Kylee Degatano, Author at Terra

Scaling variant discovery to a million genomes with the Genomic Variant Store

Kylee Degatano — Thu, 27 Oct 2022 18:40:48 +0000

Kylee Degatano is a Senior Product Manager in the Data Sciences Platform at the Broad Institute. In this guest blog post, she introduces the Genomic Variant Store, a highly scalable solution for genomic analysis based on Google BigQuery, designed to scale joint variant discovery to a million whole genome samples.

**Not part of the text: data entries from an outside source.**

-- ==== Sys2Proof/Machine/Channel.lean ====
section
/-! DEFINITION. Mesh transfers (R367), the channel table (R357, R368) and the channel commands as issued (R369 to R372). What the
channel engine then does is in Fabric. -/

namespace Sys2Proof.Machine

/-! ### Grants (R350) and mesh transfers (R367) -/

def grantUse (g : W64) : Nat := bits g.toNat 40 2
def grantSlot (g : W64) : Nat := bits g.toNat 32 8
def grantDstDie (g : W64) : Nat := bits g.toNat 14 2
def grantSrcDie (g : W64) : Nat := bits g.toNat 12 2
def grantDst (g : W64) : Nat := bits g.toNat 6 6
def grantSrc (g : W64) : Nat := bits g.toNat 0 6

/-- The place in its launch's table of the grant an instruction uses, the first that matches. -/
def State.grantFor (s : State) (c x : Nat) (p : W64 → Bool) : Option (Nat × Nat × Grant) :=
  match s.launchAt c x with
  | some (l, v) => match v.grants.findIdx? (fun g => grantUse g.word == 0 && p g.word) with
    | some i => (v.grants[i]?).map (fun g => (l, i, g))
    | none => none
  | none => none

def State.sendGrant (s : State) (c x p : Nat) : Option (Nat × Nat × Grant) :=
  s.grantFor c x (fun g => grantSrcDie g == dieOf c && grantSrc g == meshPos c && grantDst g == p)

def State.recvGrant (s : State) (c x p : Nat) : Option (Nat × Nat × Grant) :=
  s.grantFor c x (fun g => grantDstDie g == dieOf c && grantDst g == meshPos c && grantSrc g == p)

/-- The core that receives under a grant. -/
def grantReceiver (g : W64) : Nat := grantDstDie g * 64 + grantDst g

/-- `f` applied to grant `i` of launch `l`. -/
def State.modGrant (s : State) (l i : Nat) (f : Grant → Grant) : State :=
  s.modLaunch l (fun v => { v with grants := v.grants.modify i f })

/-- The payload that a `mrecv` takes next is lost: it stands in a buffer that a lasting error has destroyed (R271). -/
def Grant.lostNext (g : Grant) : Option Nat :=
  let cell := (g.came - g.recvBuf.length) % 2
  if !g.recvBuf.isEmpty && g.dead.contains cell then some cell else none

/-- `msend` -/
def semMsend (v : BitVec 5) (p : BitVec 6) : Sem :=
  { ins := .msend v p, srcs := [.v v.toNat],
    check := fun e s => need (s.sendGrant e.c e.x p.toNat).isSome fResover,
    waits := fun e s => match s.sendGrant e.c e.x p.toNat with
      | some (_, _, g) => decide (2 ≤ g.sendBuf.length)
      | none => false,
    act := fun e s => match s.sendGrant e.c e.x p.toNat with
      | some (l, i, _) => s.modGrant l i (fun g => { g with sendBuf := g.sendBuf ++ [e.v 0] })
      | none => s }

/-- `mrecv` -/
def semMrecv (v : BitVec 5) (p : BitVec 6) : Sem :=
  { ins := .mrecv v p, dsts := [.v v.toNat],
    check := fun e s => need (s.recvGrant e.c e.x p.toNat).isSome fResover ++
      (match s.recvGrant e.c e.x p.toNat with
       | some (l, i, g) => g.lostNext.toList.map (fun n => { fMchk 14 0 0 3 with unit := some (.meshBuffer l i n) })
       | none => []),
    waits := fun e s => match s.recvGrant e.c e.x p.toNat with
      | some (_, _, g) => g.recvBuf.isEmpty
      | none => false,
    act := fun e s => match s.recvGrant e.c e.x p.toNat with
      | some (l, i, g) =>
        e.upd (s.modGrant l i (fun g => { g with recvBuf := g.recvBuf.drop 1 }))
          (fun x => x.writeV v.toNat (BitVec.allOnes 1024) (g.recvBuf.headD 0) e.now 3)
      | none => s }

/-! ### Channel entries (R357) -/

def chDone (e : ChanEntry) : Nat := bits e.toNat 192 64
def chPosted (e : ChanEntry) : Nat := bits e.toNat 128 64
def chBuffer (e : ChanEntry) : Nat := bits e.toNat 76 52
def chFmt (e : ChanEntry) : Nat := bits e.toNat 72 4
def chTimeout (e : ChanEntry) : Nat := bits e.toNat 48 16
def chDepth (e : ChanEntry) : Nat := bits e.toNat 40 8
def chShape (e : ChanEntry) : Nat := bits e.toNat 24 16
def chPeerChan (e : ChanEntry) : Nat := bits e.toNat 16 8
def chPeer (e : ChanEntry) : Nat := bits e.toNat 0 14

/-- The limits of R357 on a used entry. -/
def chanOk (e : ChanEntry) : Bool :=
  chDepth e == 0 ||
  (chBuffer e % 64 == 0 && decide (chFmt e ≤ 10) && bits e.toNat 64 8 == 0 && decide (1 ≤ chTimeout e) && chShape e % 64 == 0 &&
    decide (64 ≤ chShape e ∧ chShape e ≤ 65472))

/-- An entry with its live fields: done sequence, send sequence, state. -/
def chanWord (e : ChanEntry) (done posted state : Nat) : ChanEntry :=
  BitVec.ofNat 256 (putBits (putBits (putBits e.toNat 192 64 done) 128 64 posted) 14 2 state)

/-! ### The descriptor of a collective (R370) -/

def collRoute (r : Nat) : Nat := bits r 64 52
def collC3 (r : Nat) : Nat := bits r 50 8
def collC2 (r : Nat) : Nat := bits r 42 8
def collC1 (r : Nat) : Nat := bits r 34 8
def collRank (r : Nat) : Nat := bits r 21 13
def collP (r : Nat) : Nat := bits r 8 13
def collOp (r : Nat) : Nat := bits r 4 2
def collKind (r : Nat) : Nat := bits r 0 4

/-- The channels a collective uses. -/
def collChans (r : Nat) : List Nat :=
  if collKind r = 3 then [collC1 r, collC2 r, collC3 r].filter (fun c => c != 0) else [collC1 r, collC2 r]

/-- The channel a relay takes its transfer from (R360). -/
def Geo.relayChan (g : Geo) : Nat := hbits g.desc 0 8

Researchers interested in trying out this approach are invited to join the GVS Early Access program.

Researchers around the world are generating petabytes of genomics data to understand human biology, identify the causes of diseases and develop new treatments. The analyses involved, such as association studies, linkage analysis, and exploration of Mendelian inheritance all require high confidence in the quality of the genomic variant calls they rely on.

One of the most successful approaches of the past decade for generating such high quality variant calls involves jointly analyzing the genomes of many different people across a population. This “joint calling” approach increases statistical power for differentiating true variants from artifacts, which makes it possible to identify extremely rare variants with confidence. In the GATK Best Practices for germline short variant discovery, it is implemented as a two-step process: first we identify potential variants individually per sample, then we evaluate the evidence found for each genomic site across all samples to produce “joint calls”, i.e. a multi-sample variant callset. We can then apply additional filtering to further refine the callset for downstream analysis.

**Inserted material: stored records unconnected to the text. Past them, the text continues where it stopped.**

/-- `lld` (R227): b is the stream, x the element index. It reads at issue, after the acquires before it, which are performed then (log
entry 88). A chase on an aborted tag takes CHASEABORT at the bundle (R129), but while the
context is in its handler the trap stays pending and the bundle waits (R263). -/
def semLld (w : BitVec 2) (d : BitVec 5) (b : BitVec 4) (x : BitVec 5) (m : BitVec 3) : Sem :=
  { ins := .lld w d b x m, srcs := [.s x.toNat, .m m.toNat], dsts := [.v d.toNat], streams := [b.toNat],
    check := fun e s =>
      let g := e.geo s b.toNat
      e.localChecks s b.toNat w (e.s 0) (e.s 1) ++ e.chaseOver g ++
      (match (e.lldChase s b.toNat w (e.s 0) (e.s 1)).find? (fun p => p.2 == .aborted) with
       | some (i, _) =>
         let p := travElem g.trav g.d0 g.d1 i
         need e.ctx.handler.isSome { step := 16, cause := cCHASEABORT, kind := 2, coord := [(p.1 : Int), (p.2 : Int)],
                                     tag := (g.chase.getD (0, 0)).1 }
       | none => []),
    waits := fun e s => (e.lldChase s b.toNat w (e.s 0) (e.s 1)).any (fun p => p.2 != .met),
    act := fun e s =>
      let g := e.geo s b.toNat
      let s := if (s.ctx e.c e.x).acquiring then s.performAll e.c e.x else s
      let win := (s.core e.c).ownWindow e.base e.x
      let js := if e.stageOn b.toNat then localElems g w (e.s 1) else []
      let mask := js.foldl (fun (a : V1024) (j : Nat) => a ||| BitVec.ofNat 1024 ((2 ^ g.w - 1) * 2 ^ (j * g.w))) 0
      let val := js.foldl (fun (a : V1024) (j : Nat) =>
        a ||| BitVec.ofNat 1024 (bitsAt (mget win) (g.elemBit ((e.s 0).toNat + j)).toNat g.w * 2 ^ (j * g.w))) 0
      e.upd s (fun v => v.writeV d.toNat mask val e.now 8) }

/-- `lst`: its elements are written once the reads before it have been performed (R141). -/
def semLst (w : BitVec 2) (d : BitVec 5) (b : BitVec 4) (x : BitVec 5) (m : BitVec 3) : Sem :=
  { ins := .lst w d b x m, srcs := [.v d.toNat, .s x.toNat, .m m.toNat], streams := [b.toNat],
    check := fun e s => e.localChecks s b.toNat w (e.s 1) (e.s 2),
    act := fun e s =>
      let g := e.geo s b.toNat
      let js := if e.stageOn b.toNat then localElems g w (e.s 2) else []
      let es := js.map (fun j => ((g.elemBit ((e.s 1).toNat + j)).toNat, g.w, bits (e.v 0).toNat (j * g.w) g.w))
      if es.isEmpty then s else (e.upd s (fun v => v.pushOp (.lst es) [] [] 0 0 e.pc 0)).settleOps e.c e.x }

/-! ### Load-blocks and prefetch (R73, R74, R228, R229) -/

/-- The line of a virtual address, for OVERLAP: physical where it translates. -/
def State.blockLine (s : State) (c root va : Nat) : Nat :=
  match s.xlat c root va .read with
  | .ok pa => lineOf pa
  | _ => 2 ^ 60 + va / 128

def State.blockLinesOf (s : State) (c root a n : Nat) : List Nat :=
  (List.range n).map (fun i => s.blockLine c root (a + 128 * i))

/-- The table root of a team's launch. -/
def State.teamRoot (s : State) (t : Team) : Nat := match s.launchOf t.launch with | some l => l.root | none => 0

/-- The lines of a live load-block as its addresses translate now. -/
def State.blockNow (s : State) (c root : Nat) (b : Block) : List Nat := s.blockLinesOf c root b.va b.lines.length

/-- `ldblk`: b the base register, n the line count. A line overlaps where it is one a live block holds, or names as its addresses translate
now. -/
def semLdblk (t : BitVec 6) (b : BitVec 5) (n : BitVec 7) : Sem :=
  { ins := .ldblk t b n, srcs := [.s b.toNat], tags := [t.toNat],
    check := fun e s =>
      let k := s.core e.c
      let bs := match tget k.teams e.base with | some q => q.blocks | none => []
      let lines := s.blockLinesOf e.c e.root (e.s 0).toNat n.toNat
      need (decide (bs.length + 1 ≤ 16) && decide ((bs.map (fun q => q.lines.length)).sum + n.toNat ≤ 768)) fResover ++
      need (!(k.teams.any (fun q => q.2.blocks.any (fun o =>
        (o.lines ++ s.blockNow e.c (s.teamRoot q.2) o).any (fun l => lines.contains l))))) fOverlap ++
      need (decide (1 ≤ n.toNat ∧ n.toNat ≤ 64) && (e.s 0).toNat % 128 == 0) (fAlign (e.s 0).toNat) ++
      e.tagFree s t.toNat,
    act := fun e s =>
      let gen := e.nextGen s t.toNat
      let m := { e.newCmd s .ldblk with list := (e.s 0).toNat, n := n.toNat, tag := some (t.toNat, gen), st := .running }
      let lines := s.blockLinesOf e.c e.root (e.s 0).toNat n.toNat
      let s := e.enqueue (e.bindTag s t.toNat 9 n.toNat none 0) m
      s.modCore e.c (fun k => match tget k.teams e.base with
        | some q => k.putTeam e.base { q with blocks := q.blocks ++ [{ tag := t.toNat, gen := gen, va := (e.s 0).toNat, lines := lines }] }
        | none => k) }
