/-- What a syllable of an ill-formed bundle still means: what it pops, reserves and names, for the conditions that come before the checks
(R11 a, b, c), and what it writes (R164). -/
def Sem.operands (m : Sem) : Sem :=
  { ins := m.ins, srcs := m.srcs, lqs := m.lqs, lq := m.lq, takesSq := m.takesSq, queue := m.queue, streams := m.streams,
    dsts := m.dsts }

/-- The syllables of what was fetched, with their meanings. -/
def semsOf : Fetched → List (Nat × Sem)
  | .malformed h l => (h, semIllBundle) :: l.map (fun q => (q.1, (match q.2 with | .inl i => semOf i | .inr o => semUnread o).operands))
  | .bundle l => l.map (fun q => (q.1, match q.2 with | .inl i => semOf i | .inr o => semUnread o))

/-- What stands at the pc of context `x` of core `c`; where the fetch fails, `issueSems` finds that itself. -/
def State.fetched (s : State) (c x : Nat) : Fetched :=
  match s.fetchPacket c (s.rootAt c x) (s.ctx c x).pc with
  | .ok (_, pk) => fetchBundle pk ((s.ctx c x).pc / 4 % 16)
  | .error _ => .bundle []

/-- Context `y` of core `c` could issue its bundle now (R11 g, R12): a trap comes first, or its bundle faults or goes. -/
def State.able (s : State) (c y : Nat) : Bool :=
  let v := s.ctx c y
  if !(s.core c).canTry y then false
  else if v.dueTrap.isSome && v.handler.isNone then true
  else if v.pending.any (fun t => t.ask) then false
  else if !v.resend.isEmpty || v.fenced then false
  else match s.fetchPacket c (s.rootAt c y) v.pc with
    | .error _ => true
    | .ok (pa, pk) =>
      if (span (pa + v.pc % 64) 4).any s.isLost then true
      else
        let next := match nextStart pk (v.pc / 4 % 16) with
          | some j => v.pc / 64 * 64 + 4 * j
          | none => v.pc / 64 * 64 + 64
        let sems := semsOf (fetchBundle pk (v.pc / 4 % 16))
        match s.verdict c y sems (s.prepare c y v.pc next sems) with
        | .fault _ | .go => true
        | _ => false

/-- Another context of the core than `x` is able to issue. -/
def State.contested (s : State) (c x : Nat) : Bool := [0, 1, 2, 3].any (fun y => y != x && s.able c y)

/-- The cycles for which context `x` has issued in a row while another context was able to: none where its turn has not begun, or has ended (R11 g). -/
def Core.runOf (k : Core) (x : Nat) : Nat := if k.spent || k.cur != x then 0 else k.run

/-- The context has issued for 4,096 consecutive cycles while another of the core was able to (R11 g). -/
def State.turnOver (s : State) (c x : Nat) : Bool := decide (4096 ≤ (s.core c).runOf x) && s.contested c x

/-- The coming issue cycle of context `x` counts towards R11 g when another context is able to issue in it, else the count begins anew. -/
def State.contest (s : State) (c x : Nat) : State :=
  let n := if s.contested c x then (s.core c).runOf x + 1 else 0
  s.modCore c (fun k => { k with run := n })

/-- The context that tries to issue next tries the bundle `ms`. -/
def State.attempt (s : State) (c x : Nat) (ms : List (Nat × Sem)) : State :=
  if s.turnOver c x then s.blocked c x else (s.contest c x).issueSems c x ms

/-- The meaning shared by every syllable: the one-syllable bundle it makes is issued by the context that tries to issue next. -/
def issueOne (m : Sem) (s : State) : Host.Outcome State Fault Refusal :=
  if !s.powered then .fault .poweredOff
  else match s.pick with
    | some (c, x) => .next (s.attempt c x [((s.ctx c x).pc / 4 % 16, m)])
    | none => .next s.skipTurn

Diagram illustrating the overall data generation and analysis process involved in joint variant discovery.

As an example of how this approach empowers discovery, my colleague Laura Gauthier recently wrote a blog post commenting on a recent study that used a joint callset of 75,000 exome samples to implicate ten new genes in the development of schizophrenia. Crucially, she explained, the study focused on ultra-rare variants, never seen before and only observed in a single individual in that entire callset, that affected the same small set of genes. The joint calling methodology was essential to the success of that analysis because it enabled the authors to accurately detect ultra-rare variants with confidence, and to do so for enough individuals to accumulate enough statistical power to implicate the corresponding genes. Laura concluded her post with this prediction:

“Future breakthroughs in common disease research will continue to come about through the hard work of recruiting large numbers of affected participants; accurately detecting the few, tiny, rare mutations that make them different; and combining as many ultra-rare variants as we can until we can point the finger at genes harboring too many mutations across people who suffer from disease.”

It is with that same vision in mind that our engineering team has been working hard to scale up our joint calling capabilities.

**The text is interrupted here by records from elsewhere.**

-- ==== Sys2Proof/Machine/EngineMatrix.lean ====
section
/-! DEFINITION. What the matrix and projection engines do: products by k-chunks (R53, R54, R329 to R335), `mzero` (R336), drains by rows and by
contributions (R310, R320 to R322, R337 to R340), `padj` (R323, R342), `hist` (R63, R344) and job cards (R378 to R384). -/

namespace Sys2Proof.Machine

/-! ### Small things -/

/-- What a lasting error has destroyed of a command: its entry in its queue or engine, its tag, or a tag it chases (R271). -/
def State.brokenAt (s : State) (c : Nat) (m : Cmd) : Option ErrSite :=
  if m.lost then some (.command c m.id)
  else match tget (s.core c).teams m.team with
    | some t => ((m.tag.toList.map (fun q => q.1) ++ m.chases.map (fun q => q.1)).find? t.lostTags.contains).map (fun n => .tag c m.team n)
    | none => none

/-- The command a piece of engine work belongs to, while it runs; one that has lost something it reads makes no step but to halt. -/
def State.runningCmd (s : State) (c id : Nat) (p : CmdKind → Bool) : Option Cmd :=
  match (s.core c).cmd id with
  | some m => if m.st = CmdState.running ∧ p m.kind = true ∧ (s.brokenAt c m).isNone = true then some m else none
  | none => none

/-- A step taken where it can be; otherwise nothing happens. -/
def Stepped.orElse (r : Stepped) (s : State) : State := match r with | .done t => t | _ => s

/-- All values, or the first failure. -/
def allOk {α : Type} : List (Except Fail α) → Except Fail (List α)
  | [] => .ok []
  | .error f :: _ => .error f
  | .ok a :: r => (match allOk r with | .ok t => .ok (a :: t) | .error f => .error f)

/-- An accumulator's cells with one element set; +0 is not listed. -/
def cellPut (cells : Table W32) (i : Nat) (v : W32) : Table W32 := if v = 0 then tdel cells i else tput cells i v

/-- Accumulator `a` of core `c`, an element's bits. -/
def State.cell (s : State) (c a i j : Nat) : Nat := ((tget (vget (s.core c).accs a Acc.zero).cells (i * 128 + j)).getD 0).toNat

/-! ### Products (R329 to R335) -/

/-- The chase condition of an element of a source stream, at the place it is read from (R118): one that cannot be read meets it. -/
def State.elemChase (s : State) (c b : Nat) (g : Geo) (x y : Nat) : Chase :=
  match g.place g.org x y y g.clamp false false with
  | .at_ bit _ _ => (s.core c).chaseOf b g bit
  | _ => .met

/-- An operand element's exact value (R41, R44, R45, R48); FORMAT for a reserved code under substitute 2. DESIGN CHOICE: the reserved substitute 3
is used where a reserved code is decoded, and raises FORMAT there only (R47; log entry 122). -/
def State.operand (s : State) (c b : Nat) (g : Geo) (x y : Nat) : Except Fail Num :=
  let co : List Int := [(x : Int), (y : Int)]
  match s.readPlace c 0 b g (.at_ (g.bitOf x y) (g.scaleOf x y) co) with
  | .error f => .error f
  | .ok e =>
    match (if g.fmt = 7 then decodeQ4 (xfSub g.xf) e.scale e.code
      else if g.fmt = 10 then (decodeNarrow g.xf e.code).map Num.ofInt else some (elemNum g.fmt e.code)) with
    | some v => .ok v
    | none => .error { cause := cFORMAT, addr := g.placeVa (.at_ (g.bitOf x y) 0 []), coord := co }

/-- The dense positions of a group's two kept elements (R330); FORMAT for an invalid nibble. -/
def State.nibble (s : State) (c b : Nat) (g : Geo) (x y : Nat) : Except Fail (Nat × Nat) :=
  let a := (g.base + (y : Int) * g.pitch) * 8 + 4 * x
  match s.engBits c 0 b g.space a 4 with
  | .error f => .error { f with coord := [(x : Int), (y : Int)] }
  | .ok v => if v % 4 < v / 4 then .ok (v % 4, v / 4) else .error { cause := cFORMAT, addr := g.placeVa (.at_ a 0 []), coord := [(x : Int), (y : Int)] }

/-- Row `i` of A over dense positions `k0` to `k1`: +0 where `mmasp` prunes (R330). -/
def State.rowA (s : State) (c b : Nat) (a : Geo) (md : Option Geo) (i k0 k1 : Nat) : Except Fail (List Num) :=
  match md with
  | none => allOk ((List.range (k1 - k0)).map (fun t => s.operand c b a (k0 + t) i))
  | some g =>
    let quads := (List.range ((k1 - k0) / 4)).map (fun (t : Nat) =>
      let q := k0 / 4 + t
      match s.nibble c b g q i with
      | .error f => Except.error f
      | .ok p =>
        match s.operand c b a (2 * q) i, s.operand c b a (2 * q + 1) i with
        | .ok u, .ok v => .ok ((List.range 4).map (fun j => if j = p.1 then u else if j = p.2 then v else Num.fin false 0 0))
        | .error f, _ => .error f
        | _, .error f => .error f)
    match allOk quads with
    | .ok qs => .ok qs.flatten
    | .error f => .error f

/-- Column `j` of B; a q4 stream holds Bᵀ (R331). -/
def State.colB (s : State) (c b : Nat) (g : Geo) (j k0 k1 : Nat) : Except Fail (List Num) :=
  allOk ((List.range (k1 - k0)).map (fun t => if g.fmt = 7 then s.operand c b g (k0 + t) j else s.operand c b g j (k0 + t)))

/-- a ← fl32(a + fl32(S)) (R53), or the sum modulo 2^32 (R54). -/
def chunkAdd (isInt : Bool) (a : Nat) (ps : List Num) : Nat :=
  if isInt then wrapTo 32 ((a : Int) + match Num.sum ps with | .fin neg m e => scaled neg m e 0 | _ => 0)
  else fpF32.add a (fpF32.encode (Num.sum ps))

def dotTerms (xs ys : List Num) : List Num := (xs.zip ys).map (fun p => p.1.mul p.2)

/-- The chase conditions of a chunk, stream by stream. DESIGN CHOICE: A's come first, so that a product whose A waits goes on waiting where B, or
the metadata, needs an element beyond an ABORTED tag (R129; log entry 121). -/
def State.productChase (s : State) (c : Nat) (m : Cmd) (a b : Geo) (md : Option Geo) (mm n k0 k1 : Nat) : Option Stepped :=
  let pairs := fun (xs ys : List Nat) => xs.foldl (fun (l : List (Nat × Nat)) x => l ++ ys.map (fun y => (x, y))) []
  let ks := (List.range (k1 - k0)).map (fun t => k0 + t)
  let ks2 := if md.isSome then (List.range ((k1 - k0) / 2)).map (fun t => k0 / 2 + t) else ks
  let bs := if b.fmt = 7 then pairs ks (List.range n) else pairs (List.range n) ks
  match chaseHindrance a.chaseTag ((pairs ks2 (List.range mm)).map (fun p => s.elemChase c m.team a p.1 p.2)) with
  | some h => some h
  | none =>
    match chaseHindrance b.chaseTag (bs.map (fun p => s.elemChase c m.team b p.1 p.2)) with
    | some h => some h
    | none =>
      match md with
      | none => none
      | some g => chaseHindrance g.chaseTag ((pairs ((List.range ((k1 - k0) / 4)).map (fun t => k0 / 4 + t)) (List.range mm)).map
          (fun p => (s.core c).chaseOf m.team g ((g.base + (p.2 : Int) * g.pitch) * 8 + 4 * p.1)))

/-- The data of accumulator `a` was lost before its team was saved (R271): it comes back with the team, and goes when the accumulator is written
afresh. -/
def Core.accGone (k : Core) (a : Nat) : Bool :=
  match k.accOwner.bind (tget k.teams) with
  | some t => t.lostAccs.contains a
  | none => false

Every jump in the scale of the studies we have supported so far has required that we re-engineer various parts of our analysis pipelines to address new barriers related to cost efficiency, computing power, runtime… or the maximum amount of data you can store in a single file on a standard hard drive. (That was a fun one to hit.)

Today, I’m excited to share the solution we developed to get to the next order of magnitude, and to make this kind of scaling accessible to a wider range of researchers and institutions.

Aiming for a million

A few years ago, the NIH asked our team to figure out a way to run joint calling on one million human genomes for the All of Us Research Program. For context, at the time, performing joint calling for “just” 15,000 whole genomes was a costly months-long endeavor for a full team of engineers equipped with cutting-edge tools. We knew that to scale to a million genomes, we would need to revisit the engineering design behind the GATK Joint Calling pipeline (again). We also foresaw that many downstream analysis tools would not be able to handle the resulting callset, which would contain trillions of variants. Researchers would need to be able to subset the variant calls to their samples and genomic regions of interest.

Oh, and we needed to ensure our solution to these problems would be cost- and time-efficient, and scalable to both ends of the spectrum: it should allow us to scale down to 10 samples as easily as scaling up to a million.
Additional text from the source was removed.